## Problem requirements
Your task is to repeat the entries exactly from their first line through the line with "rs2Of, funct7Of, BitVec.extractLsb'_and]", and to stop there.

○ ○ ○ ○

theorem and_eq_iff_fields {w k v : Word} : w &&& k = v ↔
    opcodeOf w &&& opcodeOf k = opcodeOf v ∧ rdOf w &&& rdOf k = rdOf v ∧ funct3Of w &&& funct3Of k = funct3Of v ∧
      rs1Of w &&& rs1Of k = rs1Of v ∧ rs2Of w &&& rs2Of k = rs2Of v ∧ funct7Of w &&& funct7Of k = funct7Of v := by
  simp only [word_eq_iff_fields, opcodeOf, rdOf, funct3Of, rs1Of, rs2Of, funct7Of, BitVec.extractLsb'_and]

/-- The canonical halt asks for the value 1 in bits 31:20, the fields `funct7` and `rs2` (R93). -/
theorem isHaltWord_canonical_iff {w : Word} :
    isHaltWord .canonical w = true ↔ funct3Of w = 0 ∧ rs2Of w = 1 ∧ funct7Of w = 0 := by
  have himm : immIField w = 0x001 ↔ rs2Of w = 1 ∧ funct7Of w = 0 := by
    rw [immIField_eq_append]
    exact ⟨fun h => (append_eq_append (a' := 0#7) (b' := 1#5) h).symm, fun ⟨h2, h7⟩ => by rw [h2, h7]; rfl⟩
  simp only [isHaltWord, Bool.and_eq_true, beq_iff_eq, himm]

/-- A row selects the words whose fields under its mask are its own, and these are the fields that the decoder asks for. -/
theorem selects_iff {r : OpcodeRow} (hr : r ∈ opcodeTable) (w : Word) :
    r.selects w = true ↔ decodeOp .canonical w = some r.mnemonic := by
  obtain ⟨ko, kd, k3, k1, k2, k7⟩ := opcodeTable_mask r hr
  obtain ⟨vo, vd, v3, v1, v2, v7⟩ := opcodeTable_matchValue r hr
  rw [OpcodeRow.selects, beq_iff_eq, and_eq_iff_fields, ko, kd, k3, k1, k2, k7, vo, vd, v3, v1, v2, v7, decodeOp_eq_some_iff]
  by_cases hb : r.mnemonic = .ebreak
  · simp only [hb, if_true, or_true, BitVec.and_allOnes, isHaltWord_canonical_iff]
    simp [Mnemonic.format, Mnemonic.funct3]
  · by_cases hR : r.mnemonic.format = .R
    · simp only [hb, hR, if_true, true_or, BitVec.and_allOnes]
      simp [hb]
    · simp only [hb, hR, if_false, or_self, BitVec.and_allOnes]
      simp [hb]

@[simp] theorem mnemonic_operandsOf (w : Word) (m : Mnemonic) : (operandsOf w m).mnemonic = m := by cases m <;> rfl

theorem exists_decode_eq_ok_iff {h : HaltDecode} {w : Word} {m : Mnemonic} :
    (∃ i, decode h w = .ok i ∧ i.mnemonic = m) ↔ decodeOp h w = some m := by
  simp [Machine.decode_eq_ok_iff]

theorem exists_decode_eq_error_iff {h : HaltDecode} {w : Word} : (∃ e, decode h w = .error e) ↔ decodeOp h w = none := by
  refine ⟨fun ⟨e, he⟩ => ?_, Machine.decode_error_of_decodeOp_none⟩
  by_contra hne
  obtain ⟨m, hm⟩ := Option.ne_none_iff_exists'.mp hne
  exact absurd (he.symm.trans (Machine.decode_eq_ok_iff.mpr ⟨m, hm, rfl⟩)) nofun

/-- Settles O3: a row selects the words of its mnemonic, and every mnemonic has a row. -/
theorem opcodeTableHoldsTheDecoding : Obligations.OpcodeTableHoldsTheDecoding := by
  intro w
  refine ⟨fun r hr => (selects_iff hr w).trans exists_decode_eq_ok_iff.symm, ?_⟩
  rw [exists_decode_eq_error_iff, Option.eq_none_iff_forall_ne_some]
  constructor
  · intro hnone m hm
    obtain ⟨r, hr, rfl⟩ := exists_row m
    exact absurd ((selects_iff hr w).mpr hm) (by simp [hnone r hr])
  · intro hnone r hr
    rw [← Bool.not_eq_true, selects_iff hr]
    exact hnone r.mnemonic

/-! ### The rejected words (R93, R96) -/

theorem decodeRegister_eq_none_iff {f3 : BitVec 3} {f7 : BitVec 7} : decodeRegister f3 f7 = none ↔ (f3, f7) ∉
    ([(0b000, 0b0000000), (0b000, 0b0100000), (0b001, 0b0000000), (0b100, 0b0000000), (0b101, 0b0000000),
      (0b101, 0b0100000), (0b110, 0b0000000), (0b111, 0b0000000)] : List (BitVec 3 × BitVec 7)) := by
  simp [decodeRegister, ite_eq_iff]

theorem decodeImmediate_eq_none_iff {f3 : BitVec 3} :
    decodeImmediate f3 = none ↔ f3 ∉ ([0b000, 0b100, 0b110, 0b111] : List (BitVec 3)) := by
  simp [decodeImmediate, ite_eq_iff]

theorem decodeBranch_eq_none_iff {f3 : BitVec 3} :
    decodeBranch f3 = none ↔ f3 ∉ ([0b000, 0b001, 0b100, 0b101] : List (BitVec 3)) := by
  simp [decodeBranch, ite_eq_iff]

theorem isHaltWord_eq_false_iff {h : HaltDecode} {w : Word} : isHaltWord h w = false ↔
    (h = .canonical ∧ ¬ (funct3Of w = 0 ∧ w.extractLsb' 20 12 = 0x001)) ∨ (h = .exactWord ∧ w ≠ 0x00100073) := by
  cases h <;> simp [isHaltWord, immIField]

/-- Settles O5, by the opcode: under each one the rest of the case says that its selectors are not listed. -/
theorem unrecognizedWordsAreTheFourCases : Obligations.UnrecognizedWordsAreTheFourCases := by
  intro h w
  rw [exists_decode_eq_error_iff, ← decodeRegister_eq_none_iff, ← decodeImmediate_eq_none_iff, ← decodeBranch_eq_none_iff,
    ← isHaltWord_eq_false_iff]
  unfold decodeOp
  split_ifs with ho ho ho ho hw ho ho
  · simp [ho]
  · simp [ho]
  · simp [ho, decodeLoad]
  · simp [ho, hw]
  · simp [ho, hw]
  · simp [ho, decodeStore]
  · simp [ho]
  · simp_all

/-- A word of opcode 0x73 is the halt, or an unknown selector of the I format (R93, R96). -/
theorem decode_of_opcode_0x73 {w : Word} (h : HaltDecode) (ho : opcodeOf w = 0x73) :
    decode h w = if isHaltWord h w then .ok .ebreak else .error (.unknownSelector .I) := by
  have hf : formatOf w = .I := formatOf_of_opcode (m := .ebreak) ho
  cases hw : isHaltWord h w <;> simp [decode, decodeOp_of_opcode_0x73 h ho, hw, hf, operandsOf]

/-- Settles O4: under opcode 0x73 the decoder follows `isHaltWord`, and 0x00100073 is the encoded halt. -/
theorem haltDecodeSelectsEbreak : Obligations.HaltDecodeSelectsEbreak := by
  intro w ho
  have hd (h : HaltDecode) := decode_of_opcode_0x73 h ho
  refine ⟨?_, ?_, ?_, fun h hne => ?_, fun h => decode_encode_of_wf h (i := .ebreak) rfl, rfl⟩
  · simp [hd, isHaltWord, funct3Of, immIField]
  · rw [hd]
    rfl
  · simp [hd, isHaltWord]
  · rw [hd] at hne ⊢
    split_ifs at hne ⊢
    · exact absurd rfl hne
    · rfl

/-- Settles O6, by running the decoder on the words. -/
theorem specWordsDecodeAsWritten : Obligations.SpecWordsDecodeAsWritten := by
  unfold Obligations.SpecWordsDecodeAsWritten
  decide

end Sys2Proof
end

section
/-! Sign extension and the immediates (00_scope.md R13, 30_encoding.md R81 to R84). -/

namespace Sys2Proof

theorem getLsbD_sext32 {n k : Nat} (f : BitVec n) (hk : k < 32) :
    (sext32 f).getLsbD k = if k < n then f.getLsbD k else f.getLsbD (n - 1) := by
  rw [sext32, BitVec.getLsbD_signExtend, BitVec.msb_eq_getLsbD_last, decide_eq_true hk, Bool.true_and]

theorem toInt_sext32 {n : Nat} (hn : n ≤ 32) (f : BitVec n) : (sext32 f).toInt = f.toInt :=
  BitVec.toInt_signExtend_of_le hn

/-- A field shifted to the top of the 16-bit container: bit `k` of the field is bit `16 - n + k` of the container (R81). -/
theorem getLsbD_container {n k : Nat} (hn : n ≤ 16) (hk : k < n) (f : BitVec n) :
    ((f.setWidth 16) <<< (16 - n)).getLsbD (16 - n + k) = f.getLsbD k := by
  have hin : 16 - n + k < 16 := by omega
  simp [hin]

/-- The container of R81 holds the field's sign extension to 16 bits: the shift back restores the field and copies its top bit. -/
theorem container_eq_signExtend {n : Nat} (hn : n ≤ 16) (f : BitVec n) :
    ((f.setWidth 16) <<< (16 - n)).sshiftRight (16 - n) = f.signExtend 16 := by
  have hmsb : ((f.setWidth 16) <<< (16 - n)).msb = f.msb := by
    rw [BitVec.msb_eq_getLsbD_last, BitVec.msb_eq_getLsbD_last]
    by_cases h0 : n = 0
    · subst h0
      simp
    · rw [← getLsbD_container hn (by omega) f]
      congr 1
      omega
  apply BitVec.eq_of_getLsbD_eq
  intro k hk
  rw [BitVec.getLsbD_sshiftRight, BitVec.getLsbD_signExtend, hmsb]
  by_cases hkn : k < n
  · rw [if_pos hkn, if_pos (by omega), getLsbD_container hn hkn]
    simp [hk]
  · rw [if_neg hkn, if_neg (by omega)]
    simp [hk]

○ ○ ○ ○

## Solution for this task
theorem and_eq_iff_fields {w k v : Word} : w &&& k = v ↔
    opcodeOf w &&& opcodeOf k = opcodeOf v ∧ rdOf w &&& rdOf k = rdOf v ∧ funct3Of w &&& funct3Of k = funct3Of v ∧
      rs1Of w &&& rs1Of k = rs1Of v ∧ rs2Of w &&& rs2Of k = rs2Of v ∧ funct7Of w &&& funct7Of k = funct7Of v := by
  simp only [word_eq_iff_fields, opcodeOf, rdOf, funct3Of, rs1Of, rs2Of, funct7Of, BitVec.extractLsb'_and]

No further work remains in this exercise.